In the records below, copy the line that contains "refine ⟨by rw [hpi, hwr];" and each line after it, word for word, through the last.
Top of Exercise data
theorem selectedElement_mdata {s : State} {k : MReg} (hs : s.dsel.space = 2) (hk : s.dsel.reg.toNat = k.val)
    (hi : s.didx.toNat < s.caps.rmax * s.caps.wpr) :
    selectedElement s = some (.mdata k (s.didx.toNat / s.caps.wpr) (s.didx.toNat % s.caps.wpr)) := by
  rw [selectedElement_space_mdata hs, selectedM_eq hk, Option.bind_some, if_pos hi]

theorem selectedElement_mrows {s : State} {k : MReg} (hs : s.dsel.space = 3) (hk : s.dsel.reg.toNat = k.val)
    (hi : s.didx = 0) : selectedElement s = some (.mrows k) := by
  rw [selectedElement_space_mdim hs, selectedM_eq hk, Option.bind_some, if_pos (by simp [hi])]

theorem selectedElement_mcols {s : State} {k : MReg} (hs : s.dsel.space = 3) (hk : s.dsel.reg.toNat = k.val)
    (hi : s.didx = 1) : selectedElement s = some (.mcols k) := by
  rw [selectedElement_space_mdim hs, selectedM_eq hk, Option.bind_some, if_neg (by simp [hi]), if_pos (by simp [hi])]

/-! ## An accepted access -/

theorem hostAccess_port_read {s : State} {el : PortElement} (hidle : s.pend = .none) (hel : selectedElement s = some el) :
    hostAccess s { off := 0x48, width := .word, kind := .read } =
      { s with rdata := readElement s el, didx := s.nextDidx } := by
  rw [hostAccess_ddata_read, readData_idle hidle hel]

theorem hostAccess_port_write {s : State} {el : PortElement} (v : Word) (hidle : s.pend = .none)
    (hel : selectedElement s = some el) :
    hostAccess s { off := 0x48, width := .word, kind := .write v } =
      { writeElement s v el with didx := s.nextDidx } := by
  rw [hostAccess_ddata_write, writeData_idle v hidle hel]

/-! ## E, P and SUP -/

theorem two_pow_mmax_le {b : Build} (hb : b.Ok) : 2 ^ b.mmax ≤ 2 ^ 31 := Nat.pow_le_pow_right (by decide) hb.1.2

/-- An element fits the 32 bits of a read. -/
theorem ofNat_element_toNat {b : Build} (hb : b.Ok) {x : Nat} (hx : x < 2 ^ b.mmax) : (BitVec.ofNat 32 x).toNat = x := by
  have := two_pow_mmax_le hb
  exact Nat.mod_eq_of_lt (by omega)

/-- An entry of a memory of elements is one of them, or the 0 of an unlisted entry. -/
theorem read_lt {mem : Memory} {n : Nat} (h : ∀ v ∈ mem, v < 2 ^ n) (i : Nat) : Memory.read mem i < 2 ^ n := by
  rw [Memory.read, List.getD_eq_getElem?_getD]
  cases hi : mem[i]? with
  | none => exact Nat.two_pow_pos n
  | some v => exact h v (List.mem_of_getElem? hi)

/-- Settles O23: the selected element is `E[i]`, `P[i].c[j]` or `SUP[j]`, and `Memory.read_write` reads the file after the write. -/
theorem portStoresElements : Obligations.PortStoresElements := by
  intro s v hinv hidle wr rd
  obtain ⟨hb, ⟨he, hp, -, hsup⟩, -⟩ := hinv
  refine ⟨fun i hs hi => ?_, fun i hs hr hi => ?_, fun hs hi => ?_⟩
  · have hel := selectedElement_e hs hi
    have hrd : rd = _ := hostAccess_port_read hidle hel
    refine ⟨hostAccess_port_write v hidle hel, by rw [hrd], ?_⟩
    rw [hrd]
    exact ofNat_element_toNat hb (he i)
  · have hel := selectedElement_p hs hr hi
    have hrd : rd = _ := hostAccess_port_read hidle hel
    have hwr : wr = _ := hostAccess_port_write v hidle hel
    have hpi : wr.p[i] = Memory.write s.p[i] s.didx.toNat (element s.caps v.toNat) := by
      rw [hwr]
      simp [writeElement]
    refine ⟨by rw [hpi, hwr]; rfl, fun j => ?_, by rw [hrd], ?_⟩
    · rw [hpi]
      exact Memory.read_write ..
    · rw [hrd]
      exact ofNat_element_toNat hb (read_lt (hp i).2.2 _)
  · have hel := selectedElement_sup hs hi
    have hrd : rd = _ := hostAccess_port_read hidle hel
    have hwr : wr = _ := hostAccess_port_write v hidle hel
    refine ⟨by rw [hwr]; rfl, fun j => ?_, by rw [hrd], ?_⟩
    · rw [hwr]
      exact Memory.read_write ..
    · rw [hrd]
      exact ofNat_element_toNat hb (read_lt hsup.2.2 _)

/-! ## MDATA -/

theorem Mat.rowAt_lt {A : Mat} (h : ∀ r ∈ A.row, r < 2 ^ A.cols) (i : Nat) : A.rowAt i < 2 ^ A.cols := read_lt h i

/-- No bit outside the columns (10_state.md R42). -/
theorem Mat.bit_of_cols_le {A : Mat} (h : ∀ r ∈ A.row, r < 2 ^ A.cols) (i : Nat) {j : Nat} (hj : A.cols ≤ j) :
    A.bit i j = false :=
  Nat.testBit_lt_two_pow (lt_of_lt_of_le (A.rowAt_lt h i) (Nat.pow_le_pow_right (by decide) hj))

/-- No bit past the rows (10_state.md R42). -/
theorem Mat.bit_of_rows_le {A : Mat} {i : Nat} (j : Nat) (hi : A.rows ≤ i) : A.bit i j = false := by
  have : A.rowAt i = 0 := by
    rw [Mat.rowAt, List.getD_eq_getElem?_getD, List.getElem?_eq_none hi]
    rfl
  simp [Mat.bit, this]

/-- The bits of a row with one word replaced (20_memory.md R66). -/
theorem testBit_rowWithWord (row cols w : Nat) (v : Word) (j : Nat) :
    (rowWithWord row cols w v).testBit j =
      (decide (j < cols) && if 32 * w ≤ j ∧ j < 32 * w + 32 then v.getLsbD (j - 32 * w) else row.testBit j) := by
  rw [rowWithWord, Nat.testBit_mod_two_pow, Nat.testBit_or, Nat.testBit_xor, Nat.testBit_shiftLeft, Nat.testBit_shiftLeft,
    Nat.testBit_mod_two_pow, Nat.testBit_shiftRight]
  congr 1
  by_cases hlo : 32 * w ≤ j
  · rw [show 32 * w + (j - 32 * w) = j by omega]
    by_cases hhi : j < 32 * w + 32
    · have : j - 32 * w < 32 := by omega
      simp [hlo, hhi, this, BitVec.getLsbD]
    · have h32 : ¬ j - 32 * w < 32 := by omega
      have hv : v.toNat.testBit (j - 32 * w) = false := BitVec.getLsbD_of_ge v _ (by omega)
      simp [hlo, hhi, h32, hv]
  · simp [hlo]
Bottom of Exercise data
- [Answer area]
    refine ⟨by rw [hpi, hwr]; rfl, fun j => ?_, by rw [hrd], ?_⟩
    · rw [hpi]
      exact Memory.read_write ..
    · rw [hrd]
      exact ofNat_element_toNat hb (read_lt (hp i).2.2 _)
  · have hel := selectedElement_sup hs hi
    have hrd : rd = _ := hostAccess_port_read hidle hel
    have hwr : wr = _ := hostAccess_port_write v hidle hel
    refine ⟨by rw [hwr]; rfl, fun j => ?_, by rw [hrd], ?_⟩
    · rw [hwr]
      exact Memory.read_write ..
    · rw [hrd]
      exact ofNat_element_toNat hb (read_lt hsup.2.2 _)

/-! ## MDATA -/

theorem Mat.rowAt_lt {A : Mat} (h : ∀ r ∈ A.row, r < 2 ^ A.cols) (i : Nat) : A.rowAt i < 2 ^ A.cols := read_lt h i

/-- No bit outside the columns (10_state.md R42). -/
theorem Mat.bit_of_cols_le {A : Mat} (h : ∀ r ∈ A.row, r < 2 ^ A.cols) (i : Nat) {j : Nat} (hj : A.cols ≤ j) :
    A.bit i j = false :=
  Nat.testBit_lt_two_pow (lt_of_lt_of_le (A.rowAt_lt h i) (Nat.pow_le_pow_right (by decide) hj))

/-- No bit past the rows (10_state.md R42). -/
theorem Mat.bit_of_rows_le {A : Mat} {i : Nat} (j : Nat) (hi : A.rows ≤ i) : A.bit i j = false := by
  have : A.rowAt i = 0 := by
    rw [Mat.rowAt, List.getD_eq_getElem?_getD, List.getElem?_eq_none hi]
    rfl
  simp [Mat.bit, this]

/-- The bits of a row with one word replaced (20_memory.md R66). -/
theorem testBit_rowWithWord (row cols w : Nat) (v : Word) (j : Nat) :
    (rowWithWord row cols w v).testBit j =
      (decide (j < cols) && if 32 * w ≤ j ∧ j < 32 * w + 32 then v.getLsbD (j - 32 * w) else row.testBit j) := by
  rw [rowWithWord, Nat.testBit_mod_two_pow, Nat.testBit_or, Nat.testBit_xor, Nat.testBit_shiftLeft, Nat.testBit_shiftLeft,
    Nat.testBit_mod_two_pow, Nat.testBit_shiftRight]
  congr 1
  by_cases hlo : 32 * w ≤ j
  · rw [show 32 * w + (j - 32 * w) = j by omega]
    by_cases hhi : j < 32 * w + 32
    · have : j - 32 * w < 32 := by omega
      simp [hlo, hhi, this, BitVec.getLsbD]
    · have h32 : ¬ j - 32 * w < 32 := by omega
      have hv : v.toNat.testBit (j - 32 * w) = false := BitVec.getLsbD_of_ge v _ (by omega)
      simp [hlo, hhi, h32, hv]
  · simp [hlo]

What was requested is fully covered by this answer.